Exercise instructions -> Whenever a line of the records below contains the word "fireCtx", copy that line.
**********
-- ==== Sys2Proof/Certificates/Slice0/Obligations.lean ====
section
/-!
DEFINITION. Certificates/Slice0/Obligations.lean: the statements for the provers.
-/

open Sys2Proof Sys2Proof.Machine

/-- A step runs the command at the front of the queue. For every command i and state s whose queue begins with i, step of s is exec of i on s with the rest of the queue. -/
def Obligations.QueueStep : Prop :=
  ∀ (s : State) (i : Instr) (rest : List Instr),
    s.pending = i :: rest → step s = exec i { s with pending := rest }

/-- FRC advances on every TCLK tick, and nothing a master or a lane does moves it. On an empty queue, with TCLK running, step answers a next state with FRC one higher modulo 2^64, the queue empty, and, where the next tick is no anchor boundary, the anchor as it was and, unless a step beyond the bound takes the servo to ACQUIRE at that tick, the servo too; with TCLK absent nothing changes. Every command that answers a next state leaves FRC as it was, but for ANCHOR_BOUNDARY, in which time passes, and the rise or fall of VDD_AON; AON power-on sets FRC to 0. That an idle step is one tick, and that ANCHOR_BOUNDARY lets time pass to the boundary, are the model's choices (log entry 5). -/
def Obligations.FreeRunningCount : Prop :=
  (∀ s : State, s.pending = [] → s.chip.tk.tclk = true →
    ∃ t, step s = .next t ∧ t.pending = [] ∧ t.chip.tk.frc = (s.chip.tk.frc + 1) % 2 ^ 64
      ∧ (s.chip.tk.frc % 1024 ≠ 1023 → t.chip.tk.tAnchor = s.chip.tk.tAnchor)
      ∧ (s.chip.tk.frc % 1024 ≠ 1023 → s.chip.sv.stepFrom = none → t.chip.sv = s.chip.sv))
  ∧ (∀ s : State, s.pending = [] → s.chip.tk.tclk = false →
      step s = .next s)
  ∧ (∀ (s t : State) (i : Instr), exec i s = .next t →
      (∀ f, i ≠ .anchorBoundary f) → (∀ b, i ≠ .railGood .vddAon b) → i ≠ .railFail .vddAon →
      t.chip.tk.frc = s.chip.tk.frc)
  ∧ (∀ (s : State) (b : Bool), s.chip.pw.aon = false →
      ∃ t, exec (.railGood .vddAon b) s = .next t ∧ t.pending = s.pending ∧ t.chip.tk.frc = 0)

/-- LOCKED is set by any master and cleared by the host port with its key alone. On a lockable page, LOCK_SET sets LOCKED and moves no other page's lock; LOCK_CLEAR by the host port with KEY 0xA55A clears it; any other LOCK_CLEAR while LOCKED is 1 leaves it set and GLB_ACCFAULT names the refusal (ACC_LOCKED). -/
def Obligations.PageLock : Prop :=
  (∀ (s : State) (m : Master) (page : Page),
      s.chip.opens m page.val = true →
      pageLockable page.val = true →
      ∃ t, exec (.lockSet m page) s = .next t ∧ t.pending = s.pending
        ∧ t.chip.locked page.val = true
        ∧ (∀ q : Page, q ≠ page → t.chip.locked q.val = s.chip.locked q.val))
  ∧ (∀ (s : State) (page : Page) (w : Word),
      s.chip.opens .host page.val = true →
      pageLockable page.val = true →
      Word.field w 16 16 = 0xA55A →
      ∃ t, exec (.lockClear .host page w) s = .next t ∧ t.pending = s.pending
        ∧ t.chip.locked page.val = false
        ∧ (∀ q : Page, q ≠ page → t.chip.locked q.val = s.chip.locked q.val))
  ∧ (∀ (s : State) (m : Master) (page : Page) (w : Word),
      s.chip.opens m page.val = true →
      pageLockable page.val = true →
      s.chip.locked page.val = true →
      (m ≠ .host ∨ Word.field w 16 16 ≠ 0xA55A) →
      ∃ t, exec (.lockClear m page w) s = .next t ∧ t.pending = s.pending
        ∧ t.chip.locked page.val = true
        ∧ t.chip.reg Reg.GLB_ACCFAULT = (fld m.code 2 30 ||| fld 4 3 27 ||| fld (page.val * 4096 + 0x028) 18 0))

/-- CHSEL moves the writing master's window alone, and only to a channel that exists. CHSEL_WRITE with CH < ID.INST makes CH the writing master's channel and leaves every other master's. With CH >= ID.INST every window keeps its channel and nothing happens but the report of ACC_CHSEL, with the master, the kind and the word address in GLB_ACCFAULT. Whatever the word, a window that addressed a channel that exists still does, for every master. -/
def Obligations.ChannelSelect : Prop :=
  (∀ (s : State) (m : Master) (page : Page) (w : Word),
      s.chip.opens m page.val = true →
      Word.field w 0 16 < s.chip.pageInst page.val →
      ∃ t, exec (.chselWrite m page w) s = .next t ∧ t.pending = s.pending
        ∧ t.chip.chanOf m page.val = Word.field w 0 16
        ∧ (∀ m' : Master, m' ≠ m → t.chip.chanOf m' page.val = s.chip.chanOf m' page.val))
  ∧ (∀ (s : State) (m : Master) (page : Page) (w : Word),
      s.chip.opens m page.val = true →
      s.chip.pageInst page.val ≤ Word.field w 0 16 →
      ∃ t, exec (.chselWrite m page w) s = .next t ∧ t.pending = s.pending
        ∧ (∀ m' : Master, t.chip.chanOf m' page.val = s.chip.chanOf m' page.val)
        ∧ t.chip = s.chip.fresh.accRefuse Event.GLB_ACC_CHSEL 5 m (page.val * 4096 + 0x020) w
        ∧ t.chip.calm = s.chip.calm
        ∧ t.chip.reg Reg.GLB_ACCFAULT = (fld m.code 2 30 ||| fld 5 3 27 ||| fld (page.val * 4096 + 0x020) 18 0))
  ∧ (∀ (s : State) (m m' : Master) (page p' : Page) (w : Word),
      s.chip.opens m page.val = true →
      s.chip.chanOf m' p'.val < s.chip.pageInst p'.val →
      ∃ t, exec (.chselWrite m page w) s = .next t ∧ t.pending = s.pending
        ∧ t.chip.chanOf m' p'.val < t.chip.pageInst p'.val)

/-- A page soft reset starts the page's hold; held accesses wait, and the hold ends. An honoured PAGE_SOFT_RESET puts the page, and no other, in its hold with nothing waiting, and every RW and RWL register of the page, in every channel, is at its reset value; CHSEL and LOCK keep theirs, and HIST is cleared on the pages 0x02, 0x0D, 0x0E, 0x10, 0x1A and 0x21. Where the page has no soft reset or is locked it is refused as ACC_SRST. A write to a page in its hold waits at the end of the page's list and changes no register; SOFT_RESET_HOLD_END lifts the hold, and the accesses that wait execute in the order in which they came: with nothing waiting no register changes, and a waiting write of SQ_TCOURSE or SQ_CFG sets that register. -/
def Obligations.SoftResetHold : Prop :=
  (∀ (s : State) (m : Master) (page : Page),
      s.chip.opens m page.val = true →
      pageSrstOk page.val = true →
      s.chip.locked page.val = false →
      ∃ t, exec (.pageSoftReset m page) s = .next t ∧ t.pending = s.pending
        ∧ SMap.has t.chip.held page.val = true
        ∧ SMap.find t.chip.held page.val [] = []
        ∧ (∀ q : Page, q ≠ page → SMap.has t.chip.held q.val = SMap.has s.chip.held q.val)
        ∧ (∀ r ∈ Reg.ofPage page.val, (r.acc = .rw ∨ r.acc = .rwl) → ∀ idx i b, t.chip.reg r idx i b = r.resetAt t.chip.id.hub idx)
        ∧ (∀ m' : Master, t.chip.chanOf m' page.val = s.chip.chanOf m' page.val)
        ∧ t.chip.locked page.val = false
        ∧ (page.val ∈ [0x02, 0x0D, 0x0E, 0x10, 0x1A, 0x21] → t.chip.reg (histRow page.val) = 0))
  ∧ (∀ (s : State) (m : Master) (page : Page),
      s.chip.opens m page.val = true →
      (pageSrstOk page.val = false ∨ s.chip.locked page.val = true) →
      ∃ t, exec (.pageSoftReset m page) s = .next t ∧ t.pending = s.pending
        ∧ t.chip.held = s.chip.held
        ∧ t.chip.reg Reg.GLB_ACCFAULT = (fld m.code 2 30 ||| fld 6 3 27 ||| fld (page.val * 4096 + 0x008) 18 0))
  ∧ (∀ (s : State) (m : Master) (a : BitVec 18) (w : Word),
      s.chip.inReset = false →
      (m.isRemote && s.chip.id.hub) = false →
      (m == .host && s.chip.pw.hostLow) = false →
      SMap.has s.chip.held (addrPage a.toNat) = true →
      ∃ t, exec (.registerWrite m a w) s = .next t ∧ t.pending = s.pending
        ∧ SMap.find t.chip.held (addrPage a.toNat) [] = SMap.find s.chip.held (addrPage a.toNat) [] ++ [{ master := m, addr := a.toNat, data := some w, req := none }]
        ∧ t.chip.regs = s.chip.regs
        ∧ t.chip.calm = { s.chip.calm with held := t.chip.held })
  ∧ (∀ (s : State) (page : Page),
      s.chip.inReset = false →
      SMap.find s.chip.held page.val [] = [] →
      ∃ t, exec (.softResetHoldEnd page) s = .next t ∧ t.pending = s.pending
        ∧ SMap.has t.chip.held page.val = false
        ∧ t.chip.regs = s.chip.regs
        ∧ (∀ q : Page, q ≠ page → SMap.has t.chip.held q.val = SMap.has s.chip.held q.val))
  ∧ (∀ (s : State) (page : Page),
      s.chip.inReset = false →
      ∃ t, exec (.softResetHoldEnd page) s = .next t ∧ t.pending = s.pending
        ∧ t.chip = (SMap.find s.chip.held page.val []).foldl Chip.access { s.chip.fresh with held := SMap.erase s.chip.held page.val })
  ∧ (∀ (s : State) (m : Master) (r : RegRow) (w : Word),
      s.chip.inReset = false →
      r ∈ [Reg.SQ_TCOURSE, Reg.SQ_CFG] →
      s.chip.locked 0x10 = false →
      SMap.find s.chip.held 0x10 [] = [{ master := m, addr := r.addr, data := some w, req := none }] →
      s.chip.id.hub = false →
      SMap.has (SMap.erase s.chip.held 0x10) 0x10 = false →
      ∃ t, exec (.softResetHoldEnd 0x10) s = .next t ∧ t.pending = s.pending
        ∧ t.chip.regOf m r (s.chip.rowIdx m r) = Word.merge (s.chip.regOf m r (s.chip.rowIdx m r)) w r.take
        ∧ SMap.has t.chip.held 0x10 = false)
**********
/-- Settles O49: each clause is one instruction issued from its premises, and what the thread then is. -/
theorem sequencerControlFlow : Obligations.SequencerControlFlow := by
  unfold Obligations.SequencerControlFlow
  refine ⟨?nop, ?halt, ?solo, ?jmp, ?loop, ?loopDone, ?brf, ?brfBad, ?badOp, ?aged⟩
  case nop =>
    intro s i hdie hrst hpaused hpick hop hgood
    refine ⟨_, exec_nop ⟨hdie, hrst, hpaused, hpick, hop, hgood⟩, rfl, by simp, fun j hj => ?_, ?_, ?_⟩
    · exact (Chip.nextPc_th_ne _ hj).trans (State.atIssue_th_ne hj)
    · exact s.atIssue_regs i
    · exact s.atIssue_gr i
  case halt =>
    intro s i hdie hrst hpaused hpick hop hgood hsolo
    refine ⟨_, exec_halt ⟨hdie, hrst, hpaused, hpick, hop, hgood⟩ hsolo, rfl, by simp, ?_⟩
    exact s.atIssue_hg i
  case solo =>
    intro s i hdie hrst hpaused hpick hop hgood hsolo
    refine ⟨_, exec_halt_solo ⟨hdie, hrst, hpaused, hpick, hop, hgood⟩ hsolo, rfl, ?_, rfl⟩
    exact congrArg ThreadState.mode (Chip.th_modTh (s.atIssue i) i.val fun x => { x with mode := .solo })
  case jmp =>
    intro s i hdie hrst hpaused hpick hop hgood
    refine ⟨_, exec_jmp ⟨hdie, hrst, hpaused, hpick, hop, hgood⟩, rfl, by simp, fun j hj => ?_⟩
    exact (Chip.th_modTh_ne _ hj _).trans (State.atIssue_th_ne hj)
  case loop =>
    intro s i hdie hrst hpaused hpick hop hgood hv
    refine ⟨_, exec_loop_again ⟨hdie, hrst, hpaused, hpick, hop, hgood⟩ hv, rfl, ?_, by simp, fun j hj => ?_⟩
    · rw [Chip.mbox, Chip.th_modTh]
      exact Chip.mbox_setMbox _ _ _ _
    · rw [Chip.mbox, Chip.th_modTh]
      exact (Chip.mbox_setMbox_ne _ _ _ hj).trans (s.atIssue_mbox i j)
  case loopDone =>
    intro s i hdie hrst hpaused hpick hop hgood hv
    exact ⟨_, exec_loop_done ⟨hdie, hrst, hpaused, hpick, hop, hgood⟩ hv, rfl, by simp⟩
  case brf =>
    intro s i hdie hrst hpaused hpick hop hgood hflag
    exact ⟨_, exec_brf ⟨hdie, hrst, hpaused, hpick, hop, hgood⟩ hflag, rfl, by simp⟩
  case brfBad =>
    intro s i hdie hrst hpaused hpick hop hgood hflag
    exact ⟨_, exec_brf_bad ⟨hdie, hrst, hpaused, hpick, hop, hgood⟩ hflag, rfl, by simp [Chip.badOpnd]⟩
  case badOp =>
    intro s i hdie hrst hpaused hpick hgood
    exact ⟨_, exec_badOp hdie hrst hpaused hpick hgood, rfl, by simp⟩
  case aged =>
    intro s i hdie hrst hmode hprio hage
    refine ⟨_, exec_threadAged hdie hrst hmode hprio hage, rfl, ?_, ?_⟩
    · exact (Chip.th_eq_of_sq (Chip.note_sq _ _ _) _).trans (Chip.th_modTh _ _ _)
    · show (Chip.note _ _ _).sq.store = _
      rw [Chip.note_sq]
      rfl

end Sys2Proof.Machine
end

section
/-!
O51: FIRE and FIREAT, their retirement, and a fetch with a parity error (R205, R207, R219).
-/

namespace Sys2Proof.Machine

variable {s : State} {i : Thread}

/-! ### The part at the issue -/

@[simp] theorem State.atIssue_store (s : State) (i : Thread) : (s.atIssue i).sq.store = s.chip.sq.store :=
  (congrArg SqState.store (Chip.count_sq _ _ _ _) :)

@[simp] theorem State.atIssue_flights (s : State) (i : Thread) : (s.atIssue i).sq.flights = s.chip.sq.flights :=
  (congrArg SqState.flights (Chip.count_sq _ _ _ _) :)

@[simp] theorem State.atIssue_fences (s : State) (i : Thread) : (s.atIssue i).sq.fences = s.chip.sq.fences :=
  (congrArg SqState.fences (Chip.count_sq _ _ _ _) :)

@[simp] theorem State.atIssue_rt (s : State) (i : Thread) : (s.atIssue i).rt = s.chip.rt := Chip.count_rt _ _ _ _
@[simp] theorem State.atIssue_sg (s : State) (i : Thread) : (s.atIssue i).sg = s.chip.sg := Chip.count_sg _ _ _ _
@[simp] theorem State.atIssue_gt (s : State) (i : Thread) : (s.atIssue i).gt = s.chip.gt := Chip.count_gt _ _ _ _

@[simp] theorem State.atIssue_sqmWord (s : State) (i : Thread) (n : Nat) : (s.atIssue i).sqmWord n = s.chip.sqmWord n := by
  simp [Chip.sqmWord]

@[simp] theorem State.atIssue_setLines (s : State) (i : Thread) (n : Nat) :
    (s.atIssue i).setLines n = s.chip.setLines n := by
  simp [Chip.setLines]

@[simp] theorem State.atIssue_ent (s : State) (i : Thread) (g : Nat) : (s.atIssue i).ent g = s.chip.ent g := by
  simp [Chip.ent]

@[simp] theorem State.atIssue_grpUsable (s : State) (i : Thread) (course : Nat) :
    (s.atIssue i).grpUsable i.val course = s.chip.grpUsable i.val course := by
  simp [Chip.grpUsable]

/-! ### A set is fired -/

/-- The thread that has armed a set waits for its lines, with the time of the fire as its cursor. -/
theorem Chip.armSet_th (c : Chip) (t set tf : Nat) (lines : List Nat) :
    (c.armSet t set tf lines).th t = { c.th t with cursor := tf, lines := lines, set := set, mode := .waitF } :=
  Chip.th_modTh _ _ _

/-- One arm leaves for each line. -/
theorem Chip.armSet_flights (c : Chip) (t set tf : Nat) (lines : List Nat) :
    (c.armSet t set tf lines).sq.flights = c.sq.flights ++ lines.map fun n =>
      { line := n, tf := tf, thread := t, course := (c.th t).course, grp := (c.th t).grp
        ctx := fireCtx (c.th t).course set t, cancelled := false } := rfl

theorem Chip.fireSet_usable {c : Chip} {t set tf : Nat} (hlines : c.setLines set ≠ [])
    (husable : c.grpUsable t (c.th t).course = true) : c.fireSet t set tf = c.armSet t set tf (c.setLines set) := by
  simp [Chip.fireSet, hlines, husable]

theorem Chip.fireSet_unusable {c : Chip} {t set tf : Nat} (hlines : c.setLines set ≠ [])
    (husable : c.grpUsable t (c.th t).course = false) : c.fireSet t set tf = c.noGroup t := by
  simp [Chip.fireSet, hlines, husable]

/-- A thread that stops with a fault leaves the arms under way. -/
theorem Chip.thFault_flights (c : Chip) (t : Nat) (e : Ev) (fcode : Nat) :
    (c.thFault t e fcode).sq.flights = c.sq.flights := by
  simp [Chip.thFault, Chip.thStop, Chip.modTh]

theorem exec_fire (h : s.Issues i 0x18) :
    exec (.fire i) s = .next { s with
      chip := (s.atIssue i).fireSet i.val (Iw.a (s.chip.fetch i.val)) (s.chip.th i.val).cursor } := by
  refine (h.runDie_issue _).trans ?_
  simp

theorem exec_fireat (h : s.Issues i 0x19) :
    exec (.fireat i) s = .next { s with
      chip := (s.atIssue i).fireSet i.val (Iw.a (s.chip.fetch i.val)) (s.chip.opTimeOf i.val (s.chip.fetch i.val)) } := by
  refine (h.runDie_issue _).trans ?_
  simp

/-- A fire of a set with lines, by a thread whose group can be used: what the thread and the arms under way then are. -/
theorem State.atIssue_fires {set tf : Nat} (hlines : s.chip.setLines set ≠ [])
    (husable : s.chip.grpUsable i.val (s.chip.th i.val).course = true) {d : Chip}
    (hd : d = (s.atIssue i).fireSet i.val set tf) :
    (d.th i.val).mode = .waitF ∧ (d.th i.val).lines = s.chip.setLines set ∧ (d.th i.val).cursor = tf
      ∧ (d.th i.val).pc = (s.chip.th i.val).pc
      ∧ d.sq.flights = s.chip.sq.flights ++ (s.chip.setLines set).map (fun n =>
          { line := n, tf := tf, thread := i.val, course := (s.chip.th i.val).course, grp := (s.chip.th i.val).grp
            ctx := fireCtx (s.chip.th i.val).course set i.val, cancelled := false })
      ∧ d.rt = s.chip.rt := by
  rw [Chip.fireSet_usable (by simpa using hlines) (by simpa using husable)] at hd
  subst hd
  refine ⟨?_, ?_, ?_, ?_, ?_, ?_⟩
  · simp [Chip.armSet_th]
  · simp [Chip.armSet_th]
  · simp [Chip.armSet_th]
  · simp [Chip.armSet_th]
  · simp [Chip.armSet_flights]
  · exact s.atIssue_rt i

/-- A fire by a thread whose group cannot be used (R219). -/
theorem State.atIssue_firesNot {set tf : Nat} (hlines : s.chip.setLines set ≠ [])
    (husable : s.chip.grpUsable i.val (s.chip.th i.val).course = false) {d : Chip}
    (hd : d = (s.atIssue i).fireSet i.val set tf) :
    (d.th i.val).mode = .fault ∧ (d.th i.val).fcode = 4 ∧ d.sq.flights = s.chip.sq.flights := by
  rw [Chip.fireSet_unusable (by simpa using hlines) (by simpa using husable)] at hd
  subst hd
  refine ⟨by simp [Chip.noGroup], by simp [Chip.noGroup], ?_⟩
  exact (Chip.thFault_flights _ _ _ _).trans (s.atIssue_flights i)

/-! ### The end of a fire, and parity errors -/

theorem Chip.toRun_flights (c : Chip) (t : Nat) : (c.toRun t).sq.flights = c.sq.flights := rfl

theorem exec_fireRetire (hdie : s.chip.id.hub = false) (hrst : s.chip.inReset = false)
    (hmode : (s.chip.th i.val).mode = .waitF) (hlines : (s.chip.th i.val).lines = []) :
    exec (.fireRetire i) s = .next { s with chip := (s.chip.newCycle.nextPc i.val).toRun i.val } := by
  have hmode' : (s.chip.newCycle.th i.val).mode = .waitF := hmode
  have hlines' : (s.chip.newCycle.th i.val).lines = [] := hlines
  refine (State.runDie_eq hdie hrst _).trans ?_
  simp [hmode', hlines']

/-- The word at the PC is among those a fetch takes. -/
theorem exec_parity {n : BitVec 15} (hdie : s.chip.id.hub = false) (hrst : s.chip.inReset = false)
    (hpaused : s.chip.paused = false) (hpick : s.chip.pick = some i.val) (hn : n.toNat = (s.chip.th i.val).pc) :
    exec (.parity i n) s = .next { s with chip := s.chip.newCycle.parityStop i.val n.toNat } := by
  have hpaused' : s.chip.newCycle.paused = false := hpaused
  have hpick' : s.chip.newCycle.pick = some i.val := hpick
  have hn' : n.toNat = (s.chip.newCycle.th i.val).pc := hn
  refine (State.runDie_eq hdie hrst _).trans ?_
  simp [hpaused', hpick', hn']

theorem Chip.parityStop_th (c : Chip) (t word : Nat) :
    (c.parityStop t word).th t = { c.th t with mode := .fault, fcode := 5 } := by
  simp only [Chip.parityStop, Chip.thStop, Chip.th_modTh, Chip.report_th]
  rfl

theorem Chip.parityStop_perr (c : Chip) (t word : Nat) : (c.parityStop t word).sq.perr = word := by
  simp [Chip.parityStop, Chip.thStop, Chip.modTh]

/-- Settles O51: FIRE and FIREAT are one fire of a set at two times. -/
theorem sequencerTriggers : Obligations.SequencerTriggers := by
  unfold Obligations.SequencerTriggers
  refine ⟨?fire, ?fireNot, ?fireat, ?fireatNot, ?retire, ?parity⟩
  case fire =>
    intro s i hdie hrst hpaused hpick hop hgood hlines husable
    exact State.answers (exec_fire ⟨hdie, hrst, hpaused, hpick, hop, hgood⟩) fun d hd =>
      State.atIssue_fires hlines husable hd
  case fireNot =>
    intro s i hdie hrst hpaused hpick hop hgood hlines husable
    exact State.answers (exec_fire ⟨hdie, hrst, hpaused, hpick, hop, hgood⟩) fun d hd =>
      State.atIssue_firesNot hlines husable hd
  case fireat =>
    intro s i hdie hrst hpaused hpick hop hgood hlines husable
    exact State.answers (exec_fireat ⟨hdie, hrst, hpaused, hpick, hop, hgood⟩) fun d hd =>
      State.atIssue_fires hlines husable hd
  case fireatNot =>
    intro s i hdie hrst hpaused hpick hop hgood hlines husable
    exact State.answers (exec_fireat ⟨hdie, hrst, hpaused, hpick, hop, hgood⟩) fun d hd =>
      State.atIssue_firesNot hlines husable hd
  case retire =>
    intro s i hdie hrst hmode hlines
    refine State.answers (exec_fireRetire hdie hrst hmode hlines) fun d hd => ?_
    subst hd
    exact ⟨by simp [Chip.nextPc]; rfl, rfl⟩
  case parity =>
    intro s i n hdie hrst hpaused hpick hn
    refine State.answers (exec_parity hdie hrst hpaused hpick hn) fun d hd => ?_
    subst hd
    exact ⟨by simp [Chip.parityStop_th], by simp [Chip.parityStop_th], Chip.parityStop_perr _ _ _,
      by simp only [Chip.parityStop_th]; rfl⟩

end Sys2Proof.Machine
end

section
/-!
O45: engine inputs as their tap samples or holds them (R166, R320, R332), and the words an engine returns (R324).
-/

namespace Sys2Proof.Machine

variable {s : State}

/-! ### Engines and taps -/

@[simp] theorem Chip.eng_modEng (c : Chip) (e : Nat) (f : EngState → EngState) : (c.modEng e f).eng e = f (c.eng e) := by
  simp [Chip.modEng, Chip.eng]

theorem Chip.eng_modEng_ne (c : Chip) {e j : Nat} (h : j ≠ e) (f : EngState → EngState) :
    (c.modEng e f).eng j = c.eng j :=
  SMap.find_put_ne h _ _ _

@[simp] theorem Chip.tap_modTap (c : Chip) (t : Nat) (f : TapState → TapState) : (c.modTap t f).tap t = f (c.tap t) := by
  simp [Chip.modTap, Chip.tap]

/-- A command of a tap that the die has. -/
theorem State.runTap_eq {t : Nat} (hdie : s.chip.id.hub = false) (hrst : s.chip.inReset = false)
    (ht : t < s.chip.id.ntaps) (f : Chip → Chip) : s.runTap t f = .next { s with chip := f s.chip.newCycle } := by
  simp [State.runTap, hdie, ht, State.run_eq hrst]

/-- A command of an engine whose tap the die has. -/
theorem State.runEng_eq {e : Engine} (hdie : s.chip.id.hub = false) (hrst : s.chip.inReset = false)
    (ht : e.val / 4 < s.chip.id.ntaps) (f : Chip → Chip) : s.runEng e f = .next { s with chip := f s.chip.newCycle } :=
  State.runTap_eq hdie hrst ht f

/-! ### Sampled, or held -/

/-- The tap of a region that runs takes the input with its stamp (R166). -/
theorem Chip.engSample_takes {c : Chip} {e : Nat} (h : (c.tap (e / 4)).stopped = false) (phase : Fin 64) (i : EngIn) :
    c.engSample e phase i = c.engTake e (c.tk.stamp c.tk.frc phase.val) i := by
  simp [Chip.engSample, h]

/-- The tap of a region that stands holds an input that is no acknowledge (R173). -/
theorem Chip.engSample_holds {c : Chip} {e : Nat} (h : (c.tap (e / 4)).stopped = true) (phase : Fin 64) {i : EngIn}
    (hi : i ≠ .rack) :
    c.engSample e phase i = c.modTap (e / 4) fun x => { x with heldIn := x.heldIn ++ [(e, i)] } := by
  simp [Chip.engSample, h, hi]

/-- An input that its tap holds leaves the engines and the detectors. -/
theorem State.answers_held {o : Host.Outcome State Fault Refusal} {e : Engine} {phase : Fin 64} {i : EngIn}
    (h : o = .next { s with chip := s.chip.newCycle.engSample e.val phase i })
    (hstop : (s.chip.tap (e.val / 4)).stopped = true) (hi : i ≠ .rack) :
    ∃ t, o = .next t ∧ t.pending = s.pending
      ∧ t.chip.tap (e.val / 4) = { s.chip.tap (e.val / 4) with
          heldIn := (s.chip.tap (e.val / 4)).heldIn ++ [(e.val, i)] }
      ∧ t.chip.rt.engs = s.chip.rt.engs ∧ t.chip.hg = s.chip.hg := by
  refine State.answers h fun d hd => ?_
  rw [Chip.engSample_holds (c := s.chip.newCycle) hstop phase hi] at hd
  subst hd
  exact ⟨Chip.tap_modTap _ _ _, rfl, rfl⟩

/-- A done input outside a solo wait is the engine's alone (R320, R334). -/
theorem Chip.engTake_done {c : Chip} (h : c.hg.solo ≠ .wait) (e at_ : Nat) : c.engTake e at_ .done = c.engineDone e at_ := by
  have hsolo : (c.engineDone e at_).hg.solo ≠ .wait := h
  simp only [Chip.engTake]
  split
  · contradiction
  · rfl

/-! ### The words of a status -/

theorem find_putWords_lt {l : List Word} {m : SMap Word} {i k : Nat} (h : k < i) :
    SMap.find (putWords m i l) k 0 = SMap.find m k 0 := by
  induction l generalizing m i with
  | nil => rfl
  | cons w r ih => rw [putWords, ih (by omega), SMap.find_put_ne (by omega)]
**********
Response area ->
        ctx := fireCtx (c.th t).course set t, cancelled := false } := rfl
            ctx := fireCtx (s.chip.th i.val).course set i.val, cancelled := false })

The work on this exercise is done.